И я тогда, действительно, осознал, что против системы не попрешь. И т.к. я на самом деле не хотел ставить под удар мою научную карьеру, то я прекратил эту переписку. До сих пор жалею об этом, тем более, что никакие допуски мне в Москве не понадобились. Однако, это выяснилось не сразу, и понадобились годы, чтобы понять бессмысленность этого поступка.
Кстати, когда я сдавал экзамены кандидатского минимума, моя первая мысль была сдавать английский язык в качестве иностранного. Однако, как я уже говорил, мой "облегченный" вариант изучения английского в Алма-Атинском политехе сыграл со мной плохую шутку. Когда я получил список требований для сдачи кандидатского экзамена по иностранному языку, я понял, что моего английского для этого не хватает. Мне нужен был бы, может быть, год упорных занятий, чтобы освоить весь требуемый материал. Я был совершенно убит, т.к. мне нужно было сдать экзамен, как можно быстрее. И тогда я решил взглянуть на эти требования с точки зрения французского языка. И я обнаружил, что знаю практически все, что требовалось. Единственное, что я не знал в тот момент - это перевод технических текстов. Но это меня не пугало.
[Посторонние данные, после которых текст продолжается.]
/-- UCM: rule 8 comes into force (R246). -/
def Dev.ucmFires (s : Dev) (n : Fin 16) : Dev :=
  let s := s.inc (Reg.ILK_CNT_UCM n.val)
  let s := s.raise .ucm n.val [pI 16 4 (s.spd n.val), pI 20 4 (s.pos n.val)]
  (s.ilkEvent n.val 8 1).mapIlk n fun i => { i with ucmOn := true, ucmWait := true, modeEff := true }

/-- Rule 8 over one evaluation: its reference is the first position of the start-up or takeover; once it is in force, the
reference is taken anew where the car next stands still (R245). -/
def Dev.ucmTick (s : Dev) (n : Fin 16) : Dev :=
  let s := if (s.ilk n).restDue && !(s.trk n).hist.isEmpty then
      s.mapIlk n fun i => { i with pRest := s.pos n.val, restDue := false }
    else s
  let s := if (s.ilk n).ucmWait && s.atRest n.val then
      s.mapIlk n fun i => { i with pRest := s.pos n.val, ucmWait := false }
    else s
  let c := s.rule8 n
  if c && !(s.ilk n).ucmOn then s.ucmFires n
  else if !c && (s.ilk n).ucmOn then s.mapIlk n fun i => { i with ucmOn := false }
  else s

/-- Rule 10, TRACKING: TRACK_MAX faults within TRACK_WIN_S. -/
def Dev.trackRule (s : Dev) (n : Fin 16) : Dev :=
  let w := s.rd (Reg.ILK_OOS_TRACK_WIN_S n.val) * 1000000000
  let l := (s.ilk n).trackGt.filter fun g => s.gt ≤ g + w
  let on := decide (s.rd (Reg.ILK_OOS_TRACK_MAX n.val) ≤ l.length)
  let rise := on && !(s.ilk n).trackOn
  (s.wr (Reg.ILK_TRACK_RUN n.val) l.length).mapIlk n fun i =>
    { i with trackGt := l, trackOn := on, modeEff := i.modeEff || rise }

/-- INTERLOCK_EVALUATION of a tick: R_e for the next tick, its comparable result, the registers that show them; a rule
that opens SAFE outputs which are on posts INTERLOCK with outcome 1 (R240). The mode is that of the tick's mode evaluation,
which the same frame carries, so that both sides judge it alike (R237, R243). -/
def Dev.ilkEval (s : Dev) (n : Fin 16) : Dev :=
  let k := n.val
  let cmp := s.ruleIn n true
  let own := s.ruleIn n (s.slowNow k)
  let v := cmp.runs (s.ilk n).ruleRun
  let r8 := (s.ilk n).ucmOn
  let base := own.result v
  let lev := ({ own with sig := fun i => i = 41 || own.sig i } : RuleIn).result v
  let re : IlkRes :=
    { base with run := base.run && !s.rule5 n && !s.rule6 k, safe := base.safe && !r8, ucm := r8 }
  let fix := s.fixedOn n own r8
  let act := (List.finRange 16).foldl (fun (a : Nat) (r : Fin 16) => if own.cfgOn v r then a + 2 ^ r.val else a) 0
  let opened := s.on (Reg.ILK_STAT_SAFE_ON k) && (s.ilk n).re.safe && !re.safe && !r8
  let sq := (s.snapOf n).seq
  let s := ((s.wr (Reg.ILK_ACTIVE_F k) (fix / 2)).wr (Reg.ILK_ACTIVE_C k) act).mapIlk n fun i => { i with
    re := re, run5 := base.run && !s.rule6 k, runRel := lev.run && !s.rule5 n && !s.rule6 k, ev := s.evals k, ruleRun := v, snapUsed := sq, rcHist := ((sq % 256, cmp.result v) :: i.rcHist).take 8 }
  let m := re.meet (s.ilk n).rs
  let s := ((s.flag (Reg.ILK_STAT_RUN k) m.run).flag (Reg.ILK_STAT_DA k) m.da).flag (Reg.ILK_STAT_DB k) m.db
  let s := s.flag (Reg.ILK_STAT_HOLD k) m.hold
  if opened then s.ilkEvent k (s.lowestRule n 4) 1 else s

/-- DISAGREEMENT at the start of a tick (R243): the result reported in the last tick against the engine's own. -/
def Dev.ilkCompare (s : Dev) (n : Fin 16) : Dev :=
  match (s.ilk n).rcGot with
  | none => s.inc (Reg.ILK_MISS_CNT n.val)
  | some (sq, rc) =>
    let h := (s.ilk n).rcHist
    let s := s.mapIlk n fun i => { i with rcGot := none }
    match (h.drop 2 ++ h.take 2).find? fun p => p.1 = sq % 256 with
    | none => s
    | some (_, own) =>
      if own = rc then (s.flag (Reg.ILK_STAT_MIRROR_OK n.val) true).mapIlk n fun i => { i with disRun := 0 }
      else ((s.flag (Reg.ILK_STAT_MIRROR_OK n.val) false).inc (Reg.ILK_DIS_CNT n.val)).mapIlk n fun i =>
        { i with disRun := i.disRun + 1 }

/-- The engine has disagreed for DIS_TICKS: it has failed, cause 2 (R243). -/
def Dev.ilkFailed (s : Dev) (n : Fin 16) : Bool := decide (s.rd (Reg.ILK_CTRL_DIS_TICKS n.val) ≤ (s.ilk n).disRun)

/-! Modes (R251, R252) -/

/-- A role input of a car; 0xFF reads inactive. -/
def Dev.roleIn (s : Dev) (n : Fin 16) (f : Nat → RF) : Bool := s.snapIn n (s.rd (f n.val))

/-- The car stands at rest in the door zone of a landing. -/
def Dev.restAt (s : Dev) (n : Fin 16) (l : Nat) : Bool := s.atLanding n = some l

/-- Entry to OUT_OF_SERVICE: a trip under way stops at its horizon landing (R251). -/
def Dev.oosEntry (s : Dev) (n : Fin 16) : Dev :=
  match (s.mot n).trip with
  | some t =>
    if t.kind = .stop && t.phase = .running then
      let s := s.mapMot n fun m => { m with oosStop := true }
      if t.committed || t.plan.isNone then s
      else match s.stopLand n t with
        | some l => s.retarget n { t with next := false } l
        | none => s.rampTrip n t true
    else if t.kind = .stop || t.kind = .creep || t.kind = .insp then s.rampTrip n t true
    else s
  | none => s

/-- Entry to INSPECTION: a trip under way ramps to rest and ends (R251). -/
def Dev.inspEntry (s : Dev) (n : Fin 16) : Dev :=
  match (s.mot n).trip with
  | some t => if t.phase = .running || t.phase = .ramp then s.rampTrip n t true else s.endTrip n t
  | none => s

/-- A stored scene ordered on the car's chains; its number is a free value (R30, log entry 104). -/
def Dev.orderScene (s : Dev) (n : Fin 16) : Dev :=
  let (x, s) := s.fresh 256
  s.mapMot n fun m => { m with sceneReq := m.sceneReq ++ [x] }

/-- Entry to RECALL: the recall scene (R30); a car that moves with no trip active is given one to the recall landing (R190); a
car at rest there opens its recall doors (R228). -/
def Dev.rclEntry (s : Dev) (n : Fin 16) : Dev :=
  let s := s.orderScene n
  let l := (s.ilk n).rclLand
  let s := if (s.mot n).trip.isSome || s.atRest n.val then s
    else s.setTrip n (some (mkTrip .stop (some l) (decide (s.pos n.val < s.floor n l))))
  if s.restAt n (s.ilk n).rclLand && (s.ilk n).rclDoors != 0 then
    s.mapMot n fun m => { m with openReq := m.openReq ++ [((s.ilk n).rclDoors, 0, 0)] }
  else s

/-- The car's mode put to another with a trigger: CAR_MODE, the calls dropped, a learn trip aborted, and what the new
mode does on entry. -/
def Dev.setMode (s : Dev) (n : Fin 16) (new trigger : Nat) : Dev :=
  let old := s.mode n.val
  if old = new then s
  else
    let s := (s.wr (Reg.ILK_STAT_MODE n.val) new).raise .carMode n.val [pU 16 1 old, pU 17 1 new, pU 18 1 trigger]
    let s := if new = 0 then s else s.dropCalls n 1 fun _ => true
    let s := s.mapTrk n fun t => { t with learn := t.learn.map fun l => { l with aborted := true } }
    let s := s.mapMot n fun m => { m with oosStop := false }
    if new = 5 then s.oosEntry n else if new = 1 then s.inspEntry n else if new = 2 then s.rclEntry n else s

/-- The recall landing and doors of automatic recall (R251). -/
def Dev.autoRecall (s : Dev) (n : Fin 16) : Dev :=
  s.mapIlk n fun i => { i with rclLand := s.rd (Reg.ILK_RECALL_LANDING n.val), rclDoors := s.rd (Reg.ILK_RECALL_DOORS n.val) }

/-- Every door of a mask is OPEN. -/
def Dev.doorsOpen (s : Dev) (n mask : Nat) : Bool :=
  (List.range 2).all fun d => !bit mask d || s.rd (Reg.DOR_STAT_STATE n d) = 4

/-- CAR_MODE requests still pending are not applied: each completes refused, with INTERLOCK rule 0 (R253). -/
def Dev.refuseReqs (s : Dev) (n : Fin 16) : Dev :=
  let l := (s.ilk n).req
  let s := s.mapIlk n fun i => { i with req := [] }
  l.foldl (fun (s : Dev) (r : ModeReq) => (s.ilkEvent n.val 0 0).admSet r.sq r.dn (AdmRes.refuse Stat.refused)) s

/-- A CAR_MODE applied: the mode, and the recall landing and doors it carries (R251, R253). -/
def Dev.applyReq (s : Dev) (n : Fin 16) (r : ModeReq) : Dev :=
  let s := if 2 ≤ r.mode && r.mode ≤ 4 then s.mapIlk n fun i => { i with rclLand := r.land, rclDoors := r.doors } else s
  let s := if r.mode = 4 then s.mapIlk n fun i => { i with home := some r.land } else s
  (s.setMode n r.mode 0).admSet r.sq r.dn (AdmRes.done 0 0)

/-- Whether any controller holds the car's lease, by the upstream HOLDER and the partner's observation (R252). -/
def Dev.leaseHeld (s : Dev) (n : Nat) : Bool :=
  s.on (Reg.SLP_STAT_OWN n) || (s.rd (Reg.SLP_STAT_HOLDER n) != 3 && s.rd (Reg.SLP_STAT_HOLDER n) != s.xy)
    || bit (s.rd Reg.PBX_HELD_PEER) n

/-- The mode an EVR's step sets: RECALL at step 1, EVACUATION or RECALL at step 5 (R255); a car that holds its step (R256) or
is UNLEARNED (R159) is left alone. -/
def Dev.evrMode (s : Dev) (n : Fin 16) : Dev :=
  match (s.ilk n).evr with
  | none => s
  | some e =>
    if s.pst n.val = Pst.unlearned || (s.mode n.val = 5 && e.step != 1) then s
    else if e.step = 1 then
      if s.mode n.val = 2 && (s.ilk n).rclLand = e.land && (s.ilk n).rclDoors = s.rd (Reg.ILK_EVR_EXIT_MASK n.val) then s
      else
        let s := s.mapIlk n fun i => { i with rclLand := e.land, rclDoors := s.rd (Reg.ILK_EVR_EXIT_MASK n.val) }
        if s.mode n.val = 2 then s.rclEntry n else s.setMode n 2 5
    else if e.step = 5 && s.on (Reg.ILK_CTRL_EVAC_LIFT n.val) && s.mode n.val != 4 then
      (s.mapIlk n fun i => { i with home := some e.land }).setMode n 4 5
    else if e.step = 5 && !s.on (Reg.ILK_CTRL_EVAC_LIFT n.val) then s.setMode n 2 5
    else s

/-- SLICE_ORPHAN on entry to ORPHAN (R284): ms since the last acknowledged frame left. -/
def Dev.orphanEvent (s : Dev) (n : Fin 16) : Dev :=
  s.raise .sliceOrphan n.val [pU 16 4 ((s.gt - ((s.links[n].dep).getD s.gt)) / 1000000)]

/-- A rule with a mode effect that came into force, taken. -/
def Dev.takeEff (s : Dev) (n : Fin 16) : Dev := s.mapIlk n fun i => { i with modeEff := false }

/-- What the holder of a car's lease is judged by: upstream frames on this controller's port, or the partner (R284). -/
def Dev.holderSeen (s : Dev) (n : Fin 16) : Bool :=
  let k := s.rd (Reg.SLP_STAT_LINK n.val)
  (decide (2 ≤ k) && decide (k ≤ 5) && !s.links[n].first) || s.rd Reg.PBX_STAT_LINK = 4

/-- A slice that reports another stepping (R3). -/
def Dev.foreignStep (s : Dev) (n : Nat) : Bool := s.on (Reg.SLP_CHIPID_STEP n) && s.rd (Reg.SLP_CHIPID_STEP n) != 0xB1

/-- MODE_EVALUATION in the order of R252; the first branch that applies ends it. Without any observation the car is ORPHAN
once its own lease has ended (R284); it returns to its mode as SYNC ends (R286, example of R288). DESIGN CHOICE (log entry
88): a car whose slice reports another stepping, which R3 keeps OUT_OF_SERVICE, is so in the place of ORPHAN. -/
def Dev.modeTick (s : Dev) (n : Fin 16) : Dev :=
  let k := n.val
  let mode := s.mode k
  let i := s.ilk n
  let fire := s.on (Reg.ILK_STAT_FIRE k) && s.on (Reg.ILK_CTRL_AUTO_RECALL k)
  let rcl := s.roleIn n Reg.ILK_ROLE1_RCL_IN
  let ff := s.roleIn n Reg.ILK_ROLE1_FF_IN
  let insp := s.roleIn n Reg.ILK_ROLE0_INSP_IN
  if !s.on (Reg.SLP_STAT_OWN k) then
    let s := s.refuseReqs n
    if s.foreignStep k then (s.takeEff n).setMode n 5 3
    else if (i.had || s.holderSeen n) && !s.leaseHeld k && mode != 6 then
      ((s.wr (Reg.ILK_STAT_PREV_MODE k) mode).setMode n 6 4).orphanEvent n
    else s
  else if mode = 6 && s.rd (Reg.SLP_STAT_LINK k) = 4 then s.refuseReqs n
  else if mode = 6 then (s.refuseReqs n).setMode n (s.rd (Reg.ILK_STAT_PREV_MODE k)) 4
  else if insp && mode != 1 then
    let s := (s.refuseReqs n).setMode n 1 2
    s.mapIlk n fun j => { j with oosPend := j.modeEff, modeEff := false }
  else if mode = 1 && !insp then
    let s := (s.refuseReqs n).takeEff n
    let s := s.mapIlk n fun j => { j with oosPend := false }
    if i.oosPend || i.modeEff then s.setMode n 5 3
    else if s.on (Reg.ILK_STAT_FIRE k) || rcl then (s.autoRecall n).setMode n 2 2
    else s.setMode n 5 2
  else if mode = 1 then (s.refuseReqs n).mapIlk n fun j => { j with oosPend := j.oosPend || j.modeEff, modeEff := false }
  else if i.modeEff then ((s.takeEff n).refuseReqs n).setMode n 5 3
  else match i.req.find? fun r => r.from' = mode with
    | some r => ((s.mapIlk n fun j => { j with req := j.req.erase r }).applyReq n r).refuseReqs n
    | none =>
      let s := s.refuseReqs n
      if mode = 2 && s.on (Reg.ILK_CTRL_FF_LIFT k) && ff && s.restAt n i.rclLand
          && s.doorsOpen k i.rclDoors then s.setMode n 3 2
      else if mode = 3 && !ff then
        if s.restAt n i.rclLand then s.setMode n 2 2
        else
          let c : Call := { land := i.rclLand, kind := 0, doors := i.rclDoors, tag := 0 }
          if (s.mot n).calls = [c] then s else (s.dropCalls n 0 fun x => x.kind = 0).addCall n c
      else if mode = 0 && (fire || rcl) then (s.autoRecall n).setMode n 2 (if fire then 1 else 2)
      else s.evrMode n

/-- FIRE_LATCH: a FIRE-class frame sets the latch of every car with AUTO_RECALL (R252). -/
def Dev.fireLatch (s : Dev) : Dev :=
  (List.range 16).foldl (fun (s : Dev) (n : Nat) =>
    if s.on (Reg.ILK_CTRL_AUTO_RECALL n) && s.carOn n then s.flag (Reg.ILK_STAT_FIRE n) true else s) s

/-! CAR_MODE (R253) -/

/-- What NORMAL needs beyond its table row: RCL_IN and FF_IN inactive, SAFE latch clear, not UNLEARNED, identity
confirmed; `rcl` leaves RCL_IN out, as RECALL and EVACUATION from OUT_OF_SERVICE do. -/
def Dev.normalOk (s : Dev) (n : Fin 16) (rcl : Bool) : Bool :=
  (!rcl || !s.roleIn n Reg.ILK_ROLE1_RCL_IN) && !s.roleIn n Reg.ILK_ROLE1_FF_IN
    && !s.on (Reg.ILK_STAT_SAFE_LATCH n.val) && s.pst n.val != Pst.unlearned && !s.on (Reg.SLP_STAT_ID_PEND n.val)

/-- The table of R253. -/
def Dev.modeOk (s : Dev) (n : Fin 16) (new land : Nat) : Bool :=
  let k := n.val
  let old := s.mode k
  if old = 1 || (s.ilk n).evr.isSome then false
  else if new = old then true
  else if new = 0 then [2, 3, 4, 5].contains old && s.normalOk n true
  else if new = 2 then [0, 3, 4, 5].contains old && s.served k land && (old != 5 || s.normalOk n false)
  else if new = 3 then
    old = 2 && s.on (Reg.ILK_CTRL_FF_LIFT k) && s.restAt n (s.ilk n).rclLand && land = (s.ilk n).rclLand
  else if new = 4 then
    [0, 2, 5].contains old && s.on (Reg.ILK_CTRL_EVAC_LIFT k) && s.served k land && (old != 5 || s.normalOk n false)
  else if new = 5 then [0, 2, 3, 4].contains old
  else false

/-- CAR_MODE (R253): admitted, it waits for the next mode evaluation; NORMAL clears the FIRE latch (R252). -/
def Dev.opCarMode (s : Dev) (sq : Nat) (b : List Byte) : Dev :=
  s.tryAdmit 0x22 sq b fun s dn =>
    let n := Fin.ofNat 16 (dIndex b)
    match s.ownership 0x22 b with
    | some st => s.refuse st
    | none =>
      let r : ModeReq :=
        { mode := byteAt b 16, from' := s.mode n.val, land := byteAt b 17, doors := byteAt b 18, sq := sq, dn := dn }
      if s.pst n.val = Pst.unlearned || !s.modeOk n r.mode r.land then s.refuseIlk n.val 0
      else
        let s := if r.mode = 0 then s.flag (Reg.ILK_STAT_FIRE n.val) false else s
        (s.mapIlk n fun i => { i with req := i.req ++ [r] }, none)

def execCarMode (sq : Fin 32) (d : List Byte) (s : State) : Host.Outcome State Fault Refusal :=
  s.run fun v => v.opCarMode sq.val d

/-! Group Evacuation Recall (R255 to R259) -/

/-- EVR_STEP: car, step, entered or reached. -/
def Dev.evrStepEvent (s : Dev) (n step what : Nat) : Dev := s.raise .evrStep 0 [pU 16 1 n, pU 17 1 step, pU 18 1 what]

/-- The marker written from the cars' EVR records; what a start-up found in it stays until an EVR_START or EVR_ABORT is
admitted (R258). -/
def Dev.evrMark (s : Dev) : Dev :=
  let l := (List.finRange 16).filterMap fun (n : Fin 16) => (s.ilk n).evr.map fun (e : Evr) =>
    ({ car := n.val, step := e.step, land := e.land, tag := e.tag, start := e.start } : MarkCar)
  let old := if s.nv.markOld then s.nv.marker.filter fun m => l.all fun x => x.car != m.car else []
  s.mapNv fun v => { v with marker := sortBy (fun (a b : MarkCar) => a.car ≤ b.car) (old ++ l) }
Я засел за эти переводы, и через пару месяцев я был готов сдавать экзамен.
Интересно, что когда я пришел сдавать экзамен на кафедру иностранных языков Академии Наук Казахстана, я обнаружил там в качестве экзаменатора того самого мрачного типа, который учил меня французскому в старших классах. Он был такой же холодный и дистанцированный, как и раньше. Он сделал вид, что мы никогда прежде не встречались, и мне пришлось сделать то же самое. Но экзамен я сдал.
Следующий мой шаг в контактах с Францией был, когда после защиты диссертации я уже работал в Казахском университете. Я там доработался до должности директора Республиканского центра по робототехнике при университете и вел большую научную работу. Среди множества публикаций в той области робототехники, в которой я работал, выделялись книги французского исследователя Филипа Куафе. Многие из них были переведены на русский язык, и, читая их, я обнаружил, что среди множества научных результатов, представленных в них, советских не было вообще. Мы тогда в научном плане были полностью отгорожены от Запада, их научные журналы были для нас недоступны, а о публикациях на Западе вообще не было и речи. В то же время я считал, что среди советских научных результатов были и такие, которые могли бы быть представлены на любом уровне публикаций. Такой я был тогда патриот. И я написал Куафе письмо, изложив мою точку зрения. Он мне ответил, что полностью согласен с этой идеей, но, со своей стороны, не имеет доступа к этим результатам, поскольку они к тому же были опубликованы только на русском языке. Он был всегда очень "писучим" человеком, выпускал одну книгу за другой и как раз в то время готовил очередную на французском языке. Он предложил мне прислать ему материалы, которые, я считаю, могли бы быть представлены в этой книге.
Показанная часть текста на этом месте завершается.